Conflict resolution

  • I have been bitten by what I consider a problem or bug in conflict resolution - twice now. I was hoping someone has seen this or knows how to prevent it, because I haven't been able to find any information on it.

    Here's the situation. I have merge replication setup between a SQL2000 publisher and a couple dozen Desktop engines (MSDE 2000). On some of the replicated tables I have triggers that are NOT set "NOT FOR REPLICATION", in other words, the triggers will fire when the merge agent modifies data. This is what I intended. Now, the problem that occured is an errant maintenance script "broke" one of these triggers - one time by incorrectly altering a table that the trigger wrote to, and another time by removing a function that the trigger used. These were errors on my part, but the resulting havac on the data via conflict resolution is what really irks me. The scenario goes like this: a record is inserted (doesn't matter where - subscriber or publisher). When that record is replicated to a subscriber that has a "broken" trigger, the conflict resolver winds up DELETING the record from the publisher, and subsequently all other subscribers that may have already received it. The conflict description (reason_text) says "A record was inserted at <some server> but could not be inserted at <broken server> due to an unspecified error."

    Why would it decide to remove the record just because one subscriber had a problem with it? I thought about priority options, but I don't think that would have made a difference. I currently have all subscriptions set to use the priority of the publisher, since all subscribers and all users at the publisher are peers. No one has more "rank" than the others.

    Anyone seen this behaivor? Know of a fix?

    Jay


    Jay Madren

  • Because the transaction cannot be considered committed until its committed on all subscribers in a merge replication topology, if any of them roll back the transaction (ie. fails it.) that roolback is merge replicated back to all participants. This is an inherint part of merge replication and how it should work by design. When your working with multiple databases updating a common set of data, you must view it from the larger vantage point. You wouldn't want a transaction partially updated through your databases. That would wreak all kinds of havoc.

    I would suggest updating all of your code in all of your databases to a common base which does not fail the transactions and then re-initializing your replications to syncronize your data.
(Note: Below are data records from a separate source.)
/-- REGION for the bytes in the scratchpad window (12 R274, R275). -/
def regionParts (s : State) (e : Eng) (write : Bool) : List (Word × Nat × PAddr) → Ans Unit
  | [] => .ok s ()
  | (va, n, pa) :: r =>
    if !inWindow s pa then regionParts s e write r
    else match firstRefused s e.val (engPres s e) write ((List.range n).map (· + winOff s pa)) with
      | none => regionParts s e write r
      | some o => .fault (violation s e.val o write (engInst s e))
          { num := 5, detail := nearRegion s e.val o, acc := if write then 1 else 0,
            faddr := some (va + BitVec.ofNat 32 (o - winOff s pa)) }

/-- Reads every part. -/
def readParts (s : State) (e : Eng) : List (Word × Nat × PAddr) → Ans (List Byte)
  | [] => .ok s []
  | (va, n, pa) :: r =>
    (if (engGet s e).ra.isSome then readAhead s e va pa n (pageFault .read 4 va none)
      else readPhys s e pa n (pageFault .read 4 va none)).bind fun s1 bs =>
      (readParts s1 e r).bind fun s2 l => .ok s2 (bs ++ l)

/-- The checks of a data access of n bytes, up to a line: DATA_PAGE for every part, then REGION. -/
def checkAccess (s : State) (e : Eng) (acc : AccKind) (va : Word) (n : Nat) : Ans (List (Word × Nat × PAddr)) :=
  (xlateParts s e acc (parts va n)).bind fun s1 ps =>
    (regionParts s1 e (acc == .write) ps).bind fun s2 _ => .ok s2 ps

/-- An n-byte read (`rd` of 05 R98). -/
def dataRead (s : State) (e : Eng) (va : Word) (n : Nat) : Ans (List Byte) :=
  (checkAccess s e .read va n).bind fun s1 ps => readParts s1 e ps

/-- The line that an access misses in the D-cache, whether its fill is in flight or waits for a buffer or a place (08 R187); none while a
part of the access waits for the store buffer, since such an access never starts run-ahead (08 R193). -/
def missLine (s : State) (e : Eng) (ps : List (Word × Nat × PAddr)) : Option LineAddr :=
  if ps.any fun p => sbSearch (engGet s e) (lineOf p.2.2) (lineMask (p.2.2.toNat % 64) p.2.1) == .wait then none
  else (ps.find? fun p => !inWindow s p.2.2 && (wayOf (engGet s e).m.dc (lineOf p.2.2)).isNone &&
    sbSearch (engGet s e) (lineOf p.2.2) (lineMask (p.2.2.toNat % 64) p.2.1) == .none_).map fun p => lineOf p.2.2

/-- A load's, a fill's or a `PICK`'s read, whose miss may start run-ahead (08 R187). -/
def loadRead (s : State) (e : Eng) (va : Word) (n : Nat) : Ans (List Byte) :=
  if (engGet s e).io.isSome then .hold s
  else match checkAccess s e .read va n with
    | .hold s1 => .hold (engPut s1 e { engGet s1 e with waits := true })
    | .fault s1 i => .fault s1 i
    | .inv s1 => .inv s1
    | .ok s1 ps =>
      match readParts s1 e ps with
      | .hold s2 => .hold (engPut s2 e { engGet s2 e with anchor := missLine s2 e ps, waits := true })
      | r => r

/-- The instance an engine's write is attributed to (16 R380). -/
def attributed (s : State) (e : Eng) : Option Nat := if (regGet s e).priv = 2 then none else instOf s e

/-- A write attributed to i is stale: the engine's stamp differs from i's lot (16 R377). -/
def staleWrite (s : State) (e : Eng) (i : Nat) : Bool := (regGet s e).stamp != some (insGet s i).lot

/-- The store-buffer entries of a checked write. -/
def sbEntries (s : State) (spec : Bool) : List (Word × Nat × PAddr) → List (Option Byte) → List SbEntry
  | [], _ => []
  | (_, n, pa) :: r, bs =>
    let o := pa.toNat % 64
    let part := bs.take n
    let m := (List.range n).foldl (fun a k => if ((part[k]?).getD none).isSome then a + 2 ^ (o + k) else a) 0
    { line := lineOf pa, data := toLine o (part.map (·.getD 0)), mask := BitVec.ofNat 64 m, win := inWindow s pa, spec := spec,
      link := !r.isEmpty } :: sbEntries s spec r (bs.drop n)

/-- The parts of a write with their bytes, by ascending address, the order in which they are captured (15 R349). -/
def captureParts (ps : List (Word × Nat × PAddr)) (bs : List (Option Byte)) : List (PAddr × List (Option Byte)) :=
  match ps with
  | [(_, n, a), (_, _, b)] =>
    if b.toNat < a.toNat then [(b, bs.drop n), (a, bs.take n)] else [(a, bs.take n), (b, bs.drop n)]
  | _ => ps.map fun p => (p.2.2, bs)

/-- An engine's writes captured in order: none when the journal has no room for one (15 R351). -/
def captureAll (s : State) (e : Eng) (l : List (PAddr × List (Option Byte))) : Option State :=
  l.foldl (fun q x => q.bind fun s => capture s e.val x.1.toNat x.2) (some s)

/-- A checked write performed (08 R192): entries in the store buffer, after the stale check of 16 R377, the marks of 16 R381
and the capture of 15 R349. On a mispredicted path the entries are speculative and nothing else happens; in run-ahead there are
none (08 R188). A spill's entry is speculative until its instruction commits (08 R180), and is captured then; a spill is neither
judged nor marked. -/
def putStore (s : State) (e : Eng) (ps : List (Word × Nat × PAddr)) (bs : List (Option Byte)) (spill : Bool) : Ans Unit :=
  let g := engGet s e
  let push := fun (s : State) (spec : Bool) =>
    let g := engGet s e
    Ans.ok (engPut s e (setSb g (g.m.sb ++ sbEntries s spec ps bs))) ()
  if g.ra.isSome then .ok s ()
  else if g.m.sb.length + ps.length > 8 then .hold s
  else if g.wrong.isSome || spill then push s true
  else
    let mark := fun (s : State) (i : Nat) => ps.foldl (fun s p => markWrite s i p.2.2.toNat p.2.1) s
    let go := fun (s : State) =>
      match captureAll s e (captureParts ps bs) with
      | some s' => push s' false
      | none => .hold (captureHeld s)
    match attributed s e with
    | none => go s
    | some i =>
      if staleWrite s e i then
        let s1 := mark s i
        .ok (insPut s1 i { insGet s1 i with dropcnt := satAdd (insGet s1 i).dropcnt 1 }) ()
      else (go s).bind fun s' _ => .ok (mark s' i) ()

/-- An n-byte write (`wr` of 05 R98). -/
def dataWrite (s : State) (e : Eng) (va : Word) (bs : List Byte) (spill : Bool) : Ans Unit :=
  if (engGet s e).io.isSome then .hold s
  else (checkAccess s e .write va bs.length).bind fun s1 ps => putStore s1 e ps (bs.map some) spill

/-! ### Physical accesses by an engine: gate table and frames (09 R200) -/

/-- Reads up to a line's bytes by physical address, no translation, no region check; none is an error response. -/
def physRead (s : State) (e : Eng) (pa : PAddr) (n : Nat) : Ans (Option (List Byte)) :=
  match readPhys s e pa n { num := 15 } with
  | .ok s' bs => .ok s' (some bs)
  | .hold s' => .hold s'
  | .inv s' => .hold s'
  | .fault s' _ => .ok s' none

end Sys2Proof.Machine
end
  • Hmm. I understand that rationale when used in context of enforcing contraints. But this was caused by an error. Either way though, the process should notify the original record creator that there was a problem (or violation) so he can take appropriate action. What happened here though is several records were deleted over the course of a couple days and no one knew about it until they ran some summary reports.

    As far as a common code base, that's what I have. The problem came when I was pushing out some updates to that base. These are all on-demand dialup or VPN, so I can not directly access them to perform the updates and verify their success. I have to send scripts that may not get picked up for days. Overall, this whole thing is very complicated and difficult to keep cohesive, so this little glitch is yet another aggravation (though a little more significant).

    So, a followup question is, since I can never guarantee that my code is infallible, how do I build in protection against losing records in this manner? And in case you're thinking interactive conflict resolution, that's not a workable solution.

    Thanks,

    Jay


    Jay Madren

  • You might need to figure out some form of versioning and version checking schema to prevent procs or triggers from running if the code is not updated properly, would be my first line of thought. In other words, if the version in the proc didn't match the version in the local database table, do something to synch them before going any further.

    You might also be able to do it with a more robust set of error logging routines in your triggers or code, that merge replicated the errors logged back to your central repository as well, where you could send out new updates to correct the logged problems.

    In a situation like that, I think I would have a master set of tables which were not replicated, which held the definitive data, and a set of tables merge replicated which were the transactions going into my master tables. In other words, seperate the transactions from the repository. If this were done in combination with the robust error logging and the code versioning, then the scenario would go more like this.

    A transaction is replicated from or to a subscriber, the trigger would check its own version against a table containing the current version info and if found to be the correct version would process the transaction record into the other master tables. This would allow for logging, auditing, etc. On an incorrect version, it could generate an error which is replicated back to your central area, and you would be aware and could correct. either way, write your code so that an error would not prevent the insert from occurring somewhere.

    Placing a trigger on a replicated column is really one of those not good things to do. Thats not to say that its not done all over, its just not a good practice. The replicated record cannot commit until the code from the trigger executes and this holds up replication, ties up network resources, and on failures, rolls back the transaction that the trigger failed on. Try to redesign the process to seperate the two.